START Records

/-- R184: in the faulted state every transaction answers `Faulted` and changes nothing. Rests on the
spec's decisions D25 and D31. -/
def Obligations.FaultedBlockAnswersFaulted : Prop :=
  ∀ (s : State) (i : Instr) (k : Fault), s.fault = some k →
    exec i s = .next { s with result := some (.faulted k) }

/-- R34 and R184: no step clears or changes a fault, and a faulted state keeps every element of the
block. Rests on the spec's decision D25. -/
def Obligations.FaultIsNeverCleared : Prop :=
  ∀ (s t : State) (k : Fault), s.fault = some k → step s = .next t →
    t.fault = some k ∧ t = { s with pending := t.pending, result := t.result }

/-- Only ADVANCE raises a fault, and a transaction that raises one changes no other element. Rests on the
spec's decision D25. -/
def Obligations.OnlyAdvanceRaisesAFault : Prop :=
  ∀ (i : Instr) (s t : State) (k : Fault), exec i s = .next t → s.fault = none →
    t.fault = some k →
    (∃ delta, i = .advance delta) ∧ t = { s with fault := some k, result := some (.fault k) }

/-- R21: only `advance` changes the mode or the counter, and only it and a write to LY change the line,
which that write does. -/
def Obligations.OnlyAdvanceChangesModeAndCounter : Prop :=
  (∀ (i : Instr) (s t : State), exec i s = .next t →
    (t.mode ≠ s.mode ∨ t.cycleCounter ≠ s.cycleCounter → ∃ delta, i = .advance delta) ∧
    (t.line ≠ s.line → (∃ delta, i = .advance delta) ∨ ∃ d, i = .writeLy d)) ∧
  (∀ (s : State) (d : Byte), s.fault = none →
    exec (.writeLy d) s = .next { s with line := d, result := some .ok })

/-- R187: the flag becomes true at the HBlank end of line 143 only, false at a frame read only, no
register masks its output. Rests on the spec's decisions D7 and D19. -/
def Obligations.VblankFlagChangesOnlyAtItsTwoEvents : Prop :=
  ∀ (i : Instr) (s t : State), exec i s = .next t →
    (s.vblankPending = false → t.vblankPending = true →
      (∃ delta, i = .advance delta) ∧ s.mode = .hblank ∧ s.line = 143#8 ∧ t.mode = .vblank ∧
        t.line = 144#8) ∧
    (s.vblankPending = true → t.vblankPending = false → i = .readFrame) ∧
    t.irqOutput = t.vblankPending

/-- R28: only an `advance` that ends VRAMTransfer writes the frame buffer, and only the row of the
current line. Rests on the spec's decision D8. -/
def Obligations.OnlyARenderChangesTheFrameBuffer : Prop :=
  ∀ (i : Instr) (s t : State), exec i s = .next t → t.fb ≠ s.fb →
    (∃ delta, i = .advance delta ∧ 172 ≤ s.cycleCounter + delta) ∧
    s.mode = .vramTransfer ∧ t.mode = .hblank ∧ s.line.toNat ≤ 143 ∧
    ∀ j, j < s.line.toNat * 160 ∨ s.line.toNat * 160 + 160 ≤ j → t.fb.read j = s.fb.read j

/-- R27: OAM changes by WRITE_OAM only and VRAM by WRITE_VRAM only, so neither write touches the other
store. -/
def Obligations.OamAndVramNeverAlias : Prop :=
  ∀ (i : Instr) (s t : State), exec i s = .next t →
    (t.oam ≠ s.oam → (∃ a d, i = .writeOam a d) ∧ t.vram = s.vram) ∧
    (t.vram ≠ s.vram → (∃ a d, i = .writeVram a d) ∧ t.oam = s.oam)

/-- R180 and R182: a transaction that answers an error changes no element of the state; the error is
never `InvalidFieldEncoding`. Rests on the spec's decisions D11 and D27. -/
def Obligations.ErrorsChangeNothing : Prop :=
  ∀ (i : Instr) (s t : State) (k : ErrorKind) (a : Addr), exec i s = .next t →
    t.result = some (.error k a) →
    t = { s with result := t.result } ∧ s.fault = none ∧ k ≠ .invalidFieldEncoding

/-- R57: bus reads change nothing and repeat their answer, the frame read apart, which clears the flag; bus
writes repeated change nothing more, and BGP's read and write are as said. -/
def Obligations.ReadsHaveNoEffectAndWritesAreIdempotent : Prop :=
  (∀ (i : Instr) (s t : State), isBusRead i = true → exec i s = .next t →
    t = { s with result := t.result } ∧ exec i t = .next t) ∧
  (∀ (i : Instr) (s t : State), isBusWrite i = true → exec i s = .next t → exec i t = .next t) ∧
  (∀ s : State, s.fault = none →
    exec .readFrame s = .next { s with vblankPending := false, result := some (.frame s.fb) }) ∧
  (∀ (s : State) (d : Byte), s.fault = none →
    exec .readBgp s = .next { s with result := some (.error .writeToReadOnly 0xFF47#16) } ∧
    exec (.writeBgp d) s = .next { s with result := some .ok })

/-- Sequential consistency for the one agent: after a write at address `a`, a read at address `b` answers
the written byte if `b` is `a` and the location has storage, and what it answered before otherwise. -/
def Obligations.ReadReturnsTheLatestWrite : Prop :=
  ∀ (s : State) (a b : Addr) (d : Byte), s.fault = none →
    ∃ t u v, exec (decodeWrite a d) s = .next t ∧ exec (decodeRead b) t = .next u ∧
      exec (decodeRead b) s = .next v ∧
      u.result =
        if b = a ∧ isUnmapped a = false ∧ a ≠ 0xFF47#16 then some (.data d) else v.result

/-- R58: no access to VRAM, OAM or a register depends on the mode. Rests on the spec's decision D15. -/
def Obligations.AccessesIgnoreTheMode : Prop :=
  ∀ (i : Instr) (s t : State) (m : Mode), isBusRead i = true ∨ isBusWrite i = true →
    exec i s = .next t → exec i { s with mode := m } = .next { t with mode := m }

END Records

Task details
Your answer must be the lines above from the one containing "s.mode = .vramTransfer" to the one containing "def Obligations.OamAndVramNeverAlias : Prop", both included, restated word for word.

Solution to this problem
    s.mode = .vramTransfer ∧ t.mode = .hblank ∧ s.line.toNat ≤ 143 ∧
    ∀ j, j < s.line.toNat * 160 ∨ s.line.toNat * 160 + 160 ≤ j → t.fb.read j = s.fb.read j

/-- R27: OAM changes by WRITE_OAM only and VRAM by WRITE_VRAM only, so neither write touches the other
store. -/
def Obligations.OamAndVramNeverAlias : Prop :=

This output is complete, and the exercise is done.